Seorang pekerja di lokasi penimbunan menyebutkan, pemilik zirkon ini adalah IS. Pengusaha lokal ini diketahui memiliki meja goyang biji timah di seputaran Tanjungpandan. IS diduga tidak sendirian dalam bisnis ini. Ada beberapa orang yang diduga kuat terlibat memproduksi dan mengumpulkan pasir zirkon yang tersebar di wilayah Belitung. Salah satunya pengusaha asal Jakarta.

Ketika dilakukan konfirmasi melalui sambungan telpon, IS meminta wartawan media ini agar menghubungi koleganya yang berinisial HN.

"Telpon nomor ini aja Pak. Saya lagi di lokasi," kata IS melalui pesan singkat, Kamis, (10/12/2020).

Dari Informasi yang berhasil dihimpun wartawan, diduga HN adalah pembeli zirkon dan  yang mendatangkan Tenaga Kerja Asing (TKA) dari China. Ada dua orang tenaga kerja asing bekerja di gudang penyimpanan zirkon yang dibangun pada tahun 2018 lalu.

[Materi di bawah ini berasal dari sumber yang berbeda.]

/-! Task records (R356). -/

/-- The fields of a record's 32 places. -/
def State.taskCount (s : State) (ps : List Place) : Nat := s.homeNat (ps.take 4)
def State.taskWord (s : State) (ps : List Place) : Nat := s.homeNat ((ps.drop 16).take 8)

def taskPlace (ps : List Place) : Place := ps.headD (.glob 0)

def State.taskWait (s : State) (ctx : Nat) (p : Place) : Option TaskWait :=
  (s.ctxs.get ctx).bind (fun c => c.taskWaits.find? (fun w => w.place == p))

/-- Whether WAITERS holds what the device keeps there (R356, R363). -/
def State.taskSound (s : State) (ctx : Nat) (ps : List Place) : Bool :=
  s.taskWord ps == ((s.taskWait ctx (taskPlace ps)).elim 0#64 (·.word)).toNat

/-- Records join a record's wait list; the device keeps its own word in WAITERS meanwhile. -/
def State.waitTask (s : State) (core ctx : Nat) (ps : List Place) (rs : List Rec) : State :=
  let p := taskPlace ps
  match s.taskWait ctx p with
  | some _ => s.updCtx ctx (fun c => { c with taskWaits := c.taskWaits.map (fun w =>
      if w.place = p then { w with recs := w.recs ++ rs } else w) })
  | none =>
    let x := Config.waitersWord s.fresh
    let s : State := { s with fresh := s.fresh + 1 }
    (s.putBytes core (bytesAt ((ps.drop 16).take 8) x.toNat)).updCtx ctx (fun c =>
      { c with taskWaits := c.taskWaits ++ [⟨p, x, rs⟩] })

/-- The state in which a task record is judged: the issuing group's stores have reached their home, and what others still hold
of the record's places (R207, R215). -/
def Iss.released (c : Iss) (ps : List Place) : State := (c.s.release c.g.core c.gid .device).toHome c.g.core ps

/-- One decrement: the state, and whether it brought COUNT to zero. -/
def State.decTask (s : State) (core ctx : Nat) (ps : List Place) : State × Bool :=
  let n := s.taskCount ps
  if n = 0 then (s, false)
  else
    let s := s.putBytes core (bytesAt (ps.take 4) (n - 1))
    if n = 1 then
      match s.taskWait ctx (taskPlace ps) with
      | none => (s, true)
      | some w =>
        let s := (s.putBytes core (bytesAt ((ps.drop 16).take 8) 0)).updCtx ctx (fun c =>
          { c with taskWaits := c.taskWaits.filter (fun v => v.place != w.place) })
        (s.makeReady ctx w.recs, true)
    else (s, false)

/-- The space of the page that holds a task record; a page that is neither raises 0x0702 (R363). -/
def Iss.taskSpace (c : Iss) (a : DWord) : Run Space :=
  match (c.s.ctxs.get c.g.ctx).bind (fun x => x.page (a.setWidth 57).toNat) with
  | some p => match p.target with
    | .global _ => .ok .global
    | .tile _ => .ok .polder
    | .refused => raiseA 0x0702#16 a
  | none => .ok .global

/-- A lane's decrements in order: the state and the lanes that reached zero. -/
def State.decAll (s : State) (core ctx : Nat) : List Acc → State × Mask
  | [] => (s, 0#32)
  | a :: t =>
    let r := s.decTask core ctx a.places
    let q := r.1.decAll core ctx t
    (q.1, if r.2 then q.2 ||| BitVec.twoPow 32 a.lane else q.2)

/-- CNTDEC (R362): the record's 32 bytes are the access. -/
def Iss.cntdec (c : Iss) (sp : Space) (d : PReg) (a : Src) : Run Fin := do
  let addr ← c.g.src64 a
  if c.ex = 0#32 then return c.done c.g
  else do
    let bad := maskOf (fun l => c.ex.getLsbD l &&
      ((c.s.ctxs.get c.g.ctx).bind (fun x => x.page ((addr l).setWidth 57).toNat)).elim false (fun p => p.target == .refused))
    need (bad == 0#32) (.berm 0x0702#16 (some bad) (addr (lowLane bad)) 0#64)
    let accs ← c.access sp .atomic c.ex addr 32
    let bad := accs.filter (fun x => !(c.released (accs.flatMap (·.places))).taskSound c.g.ctx x.places)
    need bad.isEmpty (.berm 0x0702#16 (some (accMask bad)) (addr (lowLane (accMask bad))) 0#64)
    c.sealing (fun c =>
      let s := c.s.toHome c.g.core (accs.flatMap (·.places))
      let r := s.decAll c.g.core c.g.ctx accs
      .ok (r.1.updGroup c.gid (fun g => g.wrP d.toNat c.ex r.2)))

/-! EVWAIT (R355, R356, R362). -/

def Iss.evwait (c : Iss) (cnt : Bool) (bind : Bind) (a : KReg) (b : VReg) (n : Nat) : Run Fin := do
  c.notInHandler
  let _ ← c.g.locRun b.toNat n
  if c.ex = 0#32 then return c.done c.g
  else do
    let x := c.g.rdK a.toNat
    let rs := c.toRecords c.ex bind b.toNat n
    if cnt then do
      let sp ← c.taskSpace x
      let accs ← c.accessKIn tableOrder sp .atomic x 32
      let ps := accs.flatMap (·.places)
      let s := c.released ps
      need (s.taskSound c.g.ctx ps) (.berm 0x0702#16 none x 0#64)
      { c with s := s }.waiting (s.taskCount ps != 0) rs (fun s rs => s.waitTask c.g.core c.g.ctx ps rs) id
    else do
      let e ← c.eventAt (eventName x)
      c.waiting (!e.fired) rs (fun s rs => s.addWaiters c.g.ctx (eventName x) rs) id

/-! BAR (R82, R362). -/

def Iss.bar (c : Iss) : Run Fin := do
  c.notInHandler
  c.satTest
  let f ← c.sealing (fun c =>
    let g := c.g.advance c.sn c.len
    .ok (c.s.setGroup c.gid
      { g with clause := none, splits := g.splits.upd c.sn (fun sp => { sp with wait := .bar c.sp.pc }) }))
  return { f with jump := true }

/-! GROW (R72, R73, R75). -/

def Iss.grow (c : Iss) (d : PReg) (n : Nat) : Run Fin := do
  c.notInHandler
  if c.ex = 0#32 then return c.done c.g
  else match c.askGrow n with
    | .yes g => return c.done (g.setP c.ex d.toNat fullMask false)
    | .no g => return c.done (g.setP c.ex d.toNat 0#32 false)
    | .wait => .error (.wait (c.waitGrow n))

/-! GRIDL (R30, R342, R362, R440). -/

/-- The launch record that GRIDL reads: its fault when a byte of it or of its auxiliary table cannot be read (R200). -/
def Iss.launchRecord (c : Iss) (a : DWord) : Run (LaunchRec × List DWord) := do
  let accs ← c.accessK .global .load a 256
  let l := launchOf ((accs.flatMap (·.places)).map c.s.homeRead)
  match c.s.auxRead c.g.ctx l.auxh with
  | .ok aux => return (l, aux)
  | .error e => raiseA e l.auxh

def Iss.gridl (c : Iss) (d a b : KReg) : Run Fin :=
  if c.ex = 0#32 then .ok (c.done c.g)
  else do
    let x := c.g.rdK a.toNat
    let answer (s : State) (v : DWord) : State := s.updGroup c.gid (fun g => g.wrK d.toNat v)
    if x.toNat % 256 ≠ 0 then c.sealing (fun c => .ok (answer c.s 0x0101#64))
    else do
      let _ ← { c with s := c.s.release c.g.core c.gid .device }.launchRecord x
      c.sealing (fun c => do
        let (l, aux) ← c.launchRecord x
        match l.reason x aux ((c.s.ctxs.get c.g.ctx).elim 0 (·.spill)) (c.s.fitsDie l.cw l.ch) with
        | some r => return answer c.s (w64 (1 + 256 * r))
        | none =>
          if 64 ≤ c.s.childQueue c.g.ctx then return answer c.s 2#64
          else
            let join := if b = 0#6 then none else some (c.g.rdK b.toNat)
            let (_, no, s) := c.s.queueGrid c.g.ctx l aux join (some c.g.grid) (childKey c.g.grid) 0
            return answer s (w64 (2 ^ 32 * no)))

/-! HINTNEXT, WAITPRED (R358, R362). -/

/-- The issuing team's hint. -/
def State.hint (s : State) (grid teamNo : Nat) : State :=
  s.updGrid grid (fun g => if g.hinted.contains teamNo then g else { g with hinted := g.hinted ++ [teamNo] })

def Iss.waitpred (c : Iss) : Run Fin := do
  c.notInHandler
  match (c.s.grids.get c.g.grid) with
  | none => return c.done c.g
  | some g =>
    if c.s.predEnded g then return c.done c.g else
    c.waiting true (c.toRecords c.sp.mask .team 0 16)
      (fun s rs => s.updCtx c.g.ctx (fun x => { x with predWaits := x.predWaits ++ [⟨c.g.grid, rs⟩] })) id

/-! SEND (R359, R362, R429). -/

/-- The core's send buffer: 64 messages. -/
def State.sendRoom (s : State) (core : Nat) : Nat := 64 - (s.sent.filter (fun m => m.core == core)).length

/-- A frame as it crosses the links: a header of 32 bytes and the message (R429). -/
def Frame.bytes (f : Frame) : List Byte :=
  leBytes 2 (f.dst % 2 ^ 12) ++ leBytes 2 (f.src % 2 ^ 12) ++ leBytes 8 (f.block % 2 ^ 57) ++ leBytes 4 f.sctx ++ leBytes 8 f.seq ++
    leBytes 4 f.sgrid ++ leBytes 4 0 ++ f.data.flatMap (fun w => leBytes 4 w.toNat)

/-- The link that the route table gives a frame, by its destination and its control block (R430). -/
def State.routeOf (s : State) (f : Frame) : Option Nat :=
  (s.routes.find? (fun r => r.dst == f.dst && decide (r.lo ≤ f.block) && decide (f.block < r.lo + r.len))).map (·.link)

/-- A frame goes out on its route; one that has none, its peer's number being unknown, is returned (R359). -/
def State.transmit (s : State) (f : Frame) : State :=
  match s.routeOf f with
  | some l => { s with wire := s.wire ++ [.frame l (Frame.bytes f)] }
  | none => s.post (.messageReturn f.dst f.seq)

/-- Messages posted in order to one destination, each with the next sequence number. -/
def State.postMessages (s : State) (mk : Nat → List Word → Frame) (gid ctx core dst batch : Nat) (flags : List Nat) :
    List (List Word) → State
  | [] => s
  | m :: t =>
    let seq := (s.txSeq.get dst).getD 0
    let x : Sent := { frame := mk seq m, gid := gid, ctx := ctx, flags := flags, core := core, batch := batch }
    State.postMessages ({ s with sent := s.sent ++ [x], txSeq := s.txSeq.put dst ((seq + 1) % 2 ^ 64) }.transmit x.frame) mk gid ctx
      core dst batch flags t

Sementara itu, HN yang dihubungi melalui sambungan telepon tak membantahnya. HN menyebut IS adalah bagian dari rombongannya. "Kita satu rombongan," jelas HN.

Mengenai 2 orang TKA yang bekerja di lokasi penampungan zirkon pun, HN tak membantahnya. Pengusaha Jakarta ini menyebutkan TKA asal China itu adalah tenaga teknis dari perusahaannya. "Itu tenaga teknis," tukasnya Jumat (11/12/2020).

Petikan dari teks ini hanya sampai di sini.